Сбросил всю одежду, тот радостно крича, забежал в озеро и окунулся. Джон, не веря, переводил взгляд с меня на плавающего Этьена. Тот махал руками, и звал присоединиться.
— Прости, — наконец, выдавил Джон. Щеки его раскраснелись, да у меня и самой они пылали. — Я не хотел. Знаю, после барона, тебе невыносимо оказаться в такой ситуации.
Его слова были правдой. Видя бегущих ко мне мужчин, я испугалось. Не спасло то, что я знаю их. Они были вооружены и одеты, а я стояла, полностью нагая, и на мгновенье я не сомневалась в том, что произойдет. Я заподозрила их в самом худшем, людей, которые спасли меня и сопровождали в пути.

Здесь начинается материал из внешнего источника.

@[simp] theorem spaceOf_code (x : Space) : spaceOf (spaceCode x) = some x := by cases x <;> rfl

@[simp] theorem condOf_code (c : Cond) : condOf (condCode c) = some c := by cases c <;> rfl

@[simp] theorem tileTypeOf_code (t : TileType) : tileTypeOf (tileTypeCode t) = some t := by cases t <;> rfl

@[simp] theorem cordFnOf_code (f : CordFn) : cordFnOf (cordFnCode f) = f := by cases f <;> rfl

@[simp] theorem shapeOf_code (x : StreamShape) : shapeOf (shapeCode x) = some x := by cases x <;> rfl

@[simp] theorem redOpOf_code (o : RedOp) : redOpOf (redOpCode o) = some o := by cases o <;> rfl

@[simp] theorem redTypeOf_code (t : RedType) : redTypeOf (redTypeCode t) = some t := by cases t <;> rfl

@[simp] theorem fenceOrdOf_code (o : FenceOrd) : fenceOrdOf (fenceOrdCode o) = some o := by cases o <;> rfl

@[simp] theorem scopeOf_code (x : Scope) : scopeOf (scopeCode x) = x := by cases x <;> rfl

@[simp] theorem bitOf_code (b : Bool) : bitOf (boolCode b) = b := by cases b <;> rfl

/-- The literal of a literal's words. -/
@[simp] theorem litOf_words (l : Word) :
    litOf (wd (l.toNat % 4294967296)) (wd (l.toNat / 4294967296)) = l := by
  apply BitVec.eq_of_toNat_eq
  have := l.isLt
  simp only [litOf, wd, BitVec.toNat_ofNat]
  omega

/-- A word of a number below 2^32. -/
theorem toNat_wd {n : Nat} (h : n < 4294967296) : (wd n).toNat = n := by
  simp only [wd, BitVec.toNat_ofNat]
  omega

/-! ### Format A -/

section FormatA

variable {sel mod b a d op len : Nat}

theorem wA_lt (hs : sel < 64) (hm : mod < 64) (hb : b < 16) (ha : a < 16) (hd : d < 16) (ho : op < 64) (hl : len < 4) :
    wA sel mod b a d op len < 4294967296 := by
  unfold wA; omega

theorem fLen_wA (hl : len < 4) : fLen (wA sel mod b a d op len) = len := by
  unfold wA fLen; omega

theorem fOp_wA (ho : op < 64) (hl : len < 4) : fOp (wA sel mod b a d op len) = op := by
  unfold wA fOp; omega

theorem fSel_wA (hs : sel < 64) (hm : mod < 64) (hb : b < 16) (ha : a < 16) (hd : d < 16) (ho : op < 64) (hl : len < 4) :
    fSel (wA sel mod b a d op len) = sel := by
  unfold wA fSel; omega

theorem fMod_wA (hm : mod < 64) (hb : b < 16) (ha : a < 16) (hd : d < 16) (ho : op < 64) (hl : len < 4) :
    fMod (wA sel mod b a d op len) = mod := by
  unfold wA fMod; omega

theorem fB_wA (ha : a < 16) (hd : d < 16) (ho : op < 64) (hl : len < 4) :
    fB (wA sel mod b a d op len) = sregOf b := by
  unfold wA fB sregOf; apply Fin.ext; simp only; omega

theorem fA_wA (hd : d < 16) (ho : op < 64) (hl : len < 4) :
    fA (wA sel mod b a d op len) = sregOf a := by
  unfold wA fA sregOf; apply Fin.ext; simp only; omega

theorem fD_wA (ho : op < 64) (hl : len < 4) : fD (wA sel mod b a d op len) = sregOf d := by
  unfold wA fD sregOf; apply Fin.ext; simp only; omega

/-- The 10-bit number of b and MOD (R44). -/
theorem fCsr_wA {n : BitVec 10} (ha : a < 16) (hd : d < 16) (ho : op < 64) (hl : len < 4) :
    fCsr (wA sel (csrMod n) (csrB n) a d op len) = n := by
  have hn := n.isLt
  have hm : csrMod n < 64 := by unfold csrMod; omega
  have hb : csrB n < 16 := by unfold csrB; omega
  have h1 : wA sel (csrMod n) (csrB n) a d op len / 1048576 % 64 = csrMod n := fMod_wA hm hb ha hd ho hl
  have h2 : wA sel (csrMod n) (csrB n) a d op len / 65536 % 16 = csrB n := by unfold wA; omega
  have e : fCsr (wA sel (csrMod n) (csrB n) a d op len) = BitVec.ofNat 10 (csrMod n + csrB n * 64) := by
    unfold fCsr; rw [h1, h2]
  have e2 : csrMod n + csrB n * 64 = n.toNat := by unfold csrMod csrB; omega
  rw [e, e2]
  simp

end FormatA

/-! ### Format I -/

section FormatI

variable {imm a d op len : Nat}

theorem wI_lt (hi : imm < 65536) (ha : a < 16) (hd : d < 16) (ho : op < 64) (hl : len < 4) :
    wI imm a d op len < 4294967296 := by
  unfold wI; omega

theorem fLen_wI (hl : len < 4) : fLen (wI imm a d op len) = len := by
  unfold wI fLen; omega

theorem fOp_wI (ho : op < 64) (hl : len < 4) : fOp (wI imm a d op len) = op := by
  unfold wI fOp; omega

theorem imm_wI (ha : a < 16) (hd : d < 16) (ho : op < 64) (hl : len < 4) : wI imm a d op len / 65536 = imm := by
  unfold wI; omega

theorem fImm_wI (ha : a < 16) (hd : d < 16) (ho : op < 64) (hl : len < 4) :
    fImm (wI imm a d op len) = BitVec.ofNat 16 imm := by
  unfold fImm; rw [imm_wI ha hd ho hl]

theorem fA_wI (hd : d < 16) (ho : op < 64) (hl : len < 4) : fA (wI imm a d op len) = sregOf a := by
  unfold wI fA sregOf; apply Fin.ext; simp only; omega

theorem fD_wI (ho : op < 64) (hl : len < 4) : fD (wI imm a d op len) = sregOf d := by
  unfold wI fD sregOf; apply Fin.ext; simp only; omega

end FormatI

/-! ### Format I-M -/

section FormatM

variable {sz off a d op : Nat}

theorem wM_lt (hz : sz < 8) (hf : off < 8192) (ha : a < 16) (hd : d < 16) (ho : op < 64) :
    wM sz off a d op < 4294967296 := by
  unfold wM; omega

theorem fLen_wM : fLen (wM sz off a d op) = 0 := by
  unfold wM fLen; omega

theorem fOp_wM (ho : op < 64) : fOp (wM sz off a d op) = op := by
  unfold wM fOp; omega

theorem fSz_wM (hz : sz < 8) (hf : off < 8192) (ha : a < 16) (hd : d < 16) (ho : op < 64) :
    fSz (wM sz off a d op) = sz := by
  unfold wM fSz; omega

theorem fOff_wM (ha : a < 16) (hd : d < 16) (ho : op < 64) : fOff (wM sz off a d op) = BitVec.ofNat 13 off := by
  apply BitVec.eq_of_toNat_eq
  simp only [wM, fOff, BitVec.toNat_ofNat]; omega

theorem fA_wM (hd : d < 16) (ho : op < 64) : fA (wM sz off a d op) = sregOf a := by
  unfold wM fA sregOf; apply Fin.ext; simp only; omega

theorem fD_wM (ho : op < 64) : fD (wM sz off a d op) = sregOf d := by
  unfold wM fD sregOf; apply Fin.ext; simp only; omega

end FormatM

/-! ### Format B -/

section FormatB

variable {delta word b a c op len : Nat}

theorem wB_lt (ht : delta < 128) (hw : word < 32) (hb : b < 16) (ha : a < 16) (hc : c < 16) (ho : op < 64) (hl : len < 4) :
    wB delta word b a c op len < 4294967296 := by
  unfold wB; omega

theorem fLen_wB (hl : len < 4) : fLen (wB delta word b a c op len) = len := by
  unfold wB fLen; omega

theorem fOp_wB (ho : op < 64) (hl : len < 4) : fOp (wB delta word b a c op len) = op := by
  unfold wB fOp; omega

theorem fDelta_wB (hw : word < 32) (hb : b < 16) (ha : a < 16) (hc : c < 16) (ho : op < 64) (hl : len < 4) :
    fDelta (wB delta word b a c op len) = BitVec.ofNat 7 delta := by
  apply BitVec.eq_of_toNat_eq
  simp only [wB, fDelta, BitVec.toNat_ofNat]; omega

theorem fWord_wB (hb : b < 16) (ha : a < 16) (hc : c < 16) (ho : op < 64) (hl : len < 4) :
    fWord (wB delta word b a c op len) = fin32Of word := by
  unfold wB fWord fin32Of; apply Fin.ext; simp only; omega

theorem target_wB (hb : b < 16) (ha : a < 16) (hc : c < 16) (ho : op < 64) (hl : len < 4) :
    wB delta word b a c op len / 1048576 = delta * 32 + word := by
  unfold wB; omega

theorem fB_wB (ha : a < 16) (hc : c < 16) (ho : op < 64) (hl : len < 4) :
    fB (wB delta word b a c op len) = sregOf b := by
  unfold wB fB sregOf; apply Fin.ext; simp only; omega

theorem fA_wB (hc : c < 16) (ho : op < 64) (hl : len < 4) :
    fA (wB delta word b a c op len) = sregOf a := by
  unfold wB fA sregOf; apply Fin.ext; simp only; omega

theorem fD_wB (ho : op < 64) (hl : len < 4) : fD (wB delta word b a c op len) = sregOf c := by
  unfold wB fD sregOf; apply Fin.ext; simp only; omega

end FormatB

/-! ### Format V -/

section FormatV

variable {fn vb va vd op len : Nat}

theorem wV_lt (hn : fn < 64) (hb : vb < 64) (ha : va < 64) (hd : vd < 64) (ho : op < 64) (hl : len < 4) :
    wV fn vb va vd op len < 4294967296 := by
  unfold wV; omega

theorem fLen_wV (hl : len < 4) : fLen (wV fn vb va vd op len) = len := by
  unfold wV fLen; omega

theorem fOp_wV (ho : op < 64) (hl : len < 4) : fOp (wV fn vb va vd op len) = op := by
  unfold wV fOp; omega

theorem fSel_wV (hn : fn < 64) (hb : vb < 64) (ha : va < 64) (hd : vd < 64) (ho : op < 64) (hl : len < 4) :
    fSel (wV fn vb va vd op len) = fn := by
  unfold wV fSel; omega

theorem fVb_wV (ha : va < 64) (hd : vd < 64) (ho : op < 64) (hl : len < 4) :
    fVb (wV fn vb va vd op len) = vregOf vb := by
  unfold wV fVb vregOf; apply Fin.ext; simp only; omega

theorem fVa_wV (hd : vd < 64) (ho : op < 64) (hl : len < 4) :
    fVa (wV fn vb va vd op len) = vregOf va := by
  unfold wV fVa vregOf; apply Fin.ext; simp only; omega

theorem fVd_wV (ho : op < 64) (hl : len < 4) : fVd (wV fn vb va vd op len) = vregOf vd := by
  unfold wV fVd vregOf; apply Fin.ext; simp only; omega

end FormatV

/-! ### Decoding by OP -/

/-- A decoded instruction that is well formed. -/
theorem decode_of_words {ws : List Word32} {i : Instr} (h : decodeWords ws = .ok i) (hw : i.wf = true) :
    decode ws = .ok i := by
  unfold decode
  rw [h]
  show need i.wf .fieldValue (.ok i) = .ok i
  rw [hw]
  rfl

/-- What the decoder accepts is well formed. -/
theorem decode_wf {ws : List Word32} {i : Instr} (h : decode ws = .ok i) : i.wf = true := by
  unfold decode at h
  split at h
  · rename_i j _
    by_cases hw : j.wf = true
    · simp only [need, hw, if_true, Except.ok.injEq] at h
      rw [← h]; exact hw
    · simp [need, hw] at h
  · cases h

/-- A one-word form. -/
theorem decodeWords_base {n : Nat} (hn : n < 4294967296) (hl : fLen n = 0) : decodeWords [wd n] = decodeBase n := by
  simp only [decodeWords, toNat_wd hn, hl]

/-- A literal form. -/
theorem decodeWords_lit {n : Nat} (l : Word) (hn : n < 4294967296) (hl : fLen n = 1) :
    decodeWords (wd n :: litWords l) = decodeLit n l := by
  simp only [decodeWords, litWords, toNat_wd hn, hl, litOf_words]

/-- An extended form. -/
theorem decodeWords_ext {n x1 x2 : Nat} (hn : n < 4294967296) (h1 : x1 < 4294967296) (h2 : x2 < 4294967296)
    (hl : fLen n = 2) : decodeWords [wd n, wd x1, wd x2] = decodeExt n x1 x2 := by
  simp only [decodeWords, toNat_wd hn, toNat_wd h1, toNat_wd h2, hl]

theorem decodeBase_01 {w : Nat} (h : fOp w = 0x01) : decodeBase w = decodeAlu w := by
  unfold decodeBase; rw [h]; rfl

theorem decodeBase_03 {w : Nat} (h : fOp w = 0x03) : decodeBase w = decodeField .bext w := by
  unfold decodeBase; rw [h]; rfl

theorem decodeBase_04 {w : Nat} (h : fOp w = 0x04) : decodeBase w = decodeField .bins w := by
  unfold decodeBase; rw [h]; rfl

theorem decodeBase_05 {w : Nat} (h : fOp w = 0x05) : decodeBase w = .ok (.addi (fD w) (fA w) (fImm w)) := by
  unfold decodeBase; rw [h]; rfl

theorem decodeBase_06 {w : Nat} (h : fOp w = 0x06) : decodeBase w = .ok (.andi (fD w) (fA w) (fImm w)) := by
  unfold decodeBase; rw [h]; rfl

theorem decodeBase_07 {w : Nat} (h : fOp w = 0x07) : decodeBase w = .ok (.ori (fD w) (fA w) (fImm w)) := by
  unfold decodeBase; rw [h]; rfl

theorem decodeBase_08 {w : Nat} (h : fOp w = 0x08) : decodeBase w = .ok (.xori (fD w) (fA w) (fImm w)) := by
  unfold decodeBase; rw [h]; rfl

theorem decodeBase_09 {w : Nat} (h : fOp w = 0x09) : decodeBase w = decodeShift .shli w := by
  unfold decodeBase; rw [h]; rfl

theorem decodeBase_0A {w : Nat} (h : fOp w = 0x0A) : decodeBase w = decodeShift .shri w := by
  unfold decodeBase; rw [h]; rfl

theorem decodeBase_0B {w : Nat} (h : fOp w = 0x0B) : decodeBase w = decodeShift .srai w := by
  unfold decodeBase; rw [h]; rfl

theorem decodeBase_0C {w : Nat} (h : fOp w = 0x0C) : decodeBase w = need ((fA w).val == 0) .fieldNotZero (.ok (.li (fD w) (fImm w))) := by
  unfold decodeBase; rw [h]; rfl

theorem decodeBase_0D {w : Nat} (h : fOp w = 0x0D) : decodeBase w = need ((fA w).val == 0) .fieldNotZero (.ok (.lea (fD w) (fImm w))) := by
  unfold decodeBase; rw [h]; rfl

theorem decodeBase_10 {w : Nat} (h : fOp w = 0x10) : decodeBase w = decodeBranch w := by
  unfold decodeBase; rw [h]; rfl

theorem decodeBase_11 {w : Nat} (h : fOp w = 0x11) : decodeBase w = need ((fA w).val == 0 && (fB w).val == 0) .fieldNotZero (.ok (.call (fD w) (fDelta w) (fWord w))) := by
  unfold decodeBase; rw [h]; rfl

theorem decodeBase_12 {w : Nat} (h : fOp w = 0x12) : decodeBase w = decodeJump w := by
  unfold decodeBase; rw [h]; rfl

theorem decodeBase_13 {w : Nat} (h : fOp w = 0x13) : decodeBase w = need ((fD w).val == 0 && (fB w).val == 0) .fieldNotZero (.ok (.cont (fA w) (fDelta w) (fWord w))) := by
  unfold decodeBase; rw [h]; rfl

theorem decodeBase_14 {w : Nat} (h : fOp w = 0x14) : decodeBase w = decodeLane w := by
  unfold decodeBase; rw [h]; rfl

theorem decodeBase_15 {w : Nat} (h : fOp w = 0x15) : decodeBase w = need (fSel w == 0) .selUnassigned (need (fMod w < 8) .fieldNotZero (.ok (.send (fD w) (fA w) (fB w) (fin8Of (fMod w))))) := by
  unfold decodeBase; rw [h]; rfl

theorem decodeBase_18 {w : Nat} (h : fOp w = 0x18) : decodeBase w = pickCtor (loadSizeOf (fSz w)) .fieldValue fun z => .ok (.ldl (fD w) (fA w) z (fOff w)) := by
  unfold decodeBase; rw [h]; rfl

theorem decodeBase_19 {w : Nat} (h : fOp w = 0x19) : decodeBase w = pickCtor (storeSizeOf (fSz w)) .fieldValue fun z => .ok (.stl (fD w) (fA w) z (fOff w)) := by
  unfold decodeBase; rw [h]; rfl

theorem decodeBase_1A {w : Nat} (h : fOp w = 0x1A) : decodeBase w = decodeLocalRow w := by
  unfold decodeBase; rw [h]; rfl

theorem decodeBase_1B {w : Nat} (h : fOp w = 0x1B) : decodeBase w = decodePeer w := by
  unfold decodeBase; rw [h]; rfl

theorem decodeBase_1C {w : Nat} (h : fOp w = 0x1C) : decodeBase w = need (fSel w == 0) .selUnassigned (decodeAtom .amol w) := by
  unfold decodeBase; rw [h]; rfl

theorem decodeBase_1D {w : Nat} (h : fOp w = 0x1D) : decodeBase w = decodeRing w := by
  unfold decodeBase; rw [h]; rfl

theorem decodeBase_21 {w : Nat} (h : fOp w = 0x21) : decodeBase w = decodeObject w := by
  unfold decodeBase; rw [h]; rfl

— Это я должна просить прощения, — я подошла к Джону, высоко держа голову. Приходилось напоминать себе, что я не боюсь его. Что-то темное и маленькое в моей голове кричало, что нужно бежать, что Джон причинит мне вред, как барон. Но я отказывалась слушать этих демонов. — Просто недоразумение. Забудем его.
— Вряд ли я смогу просто забыть, — тихо признался Джон.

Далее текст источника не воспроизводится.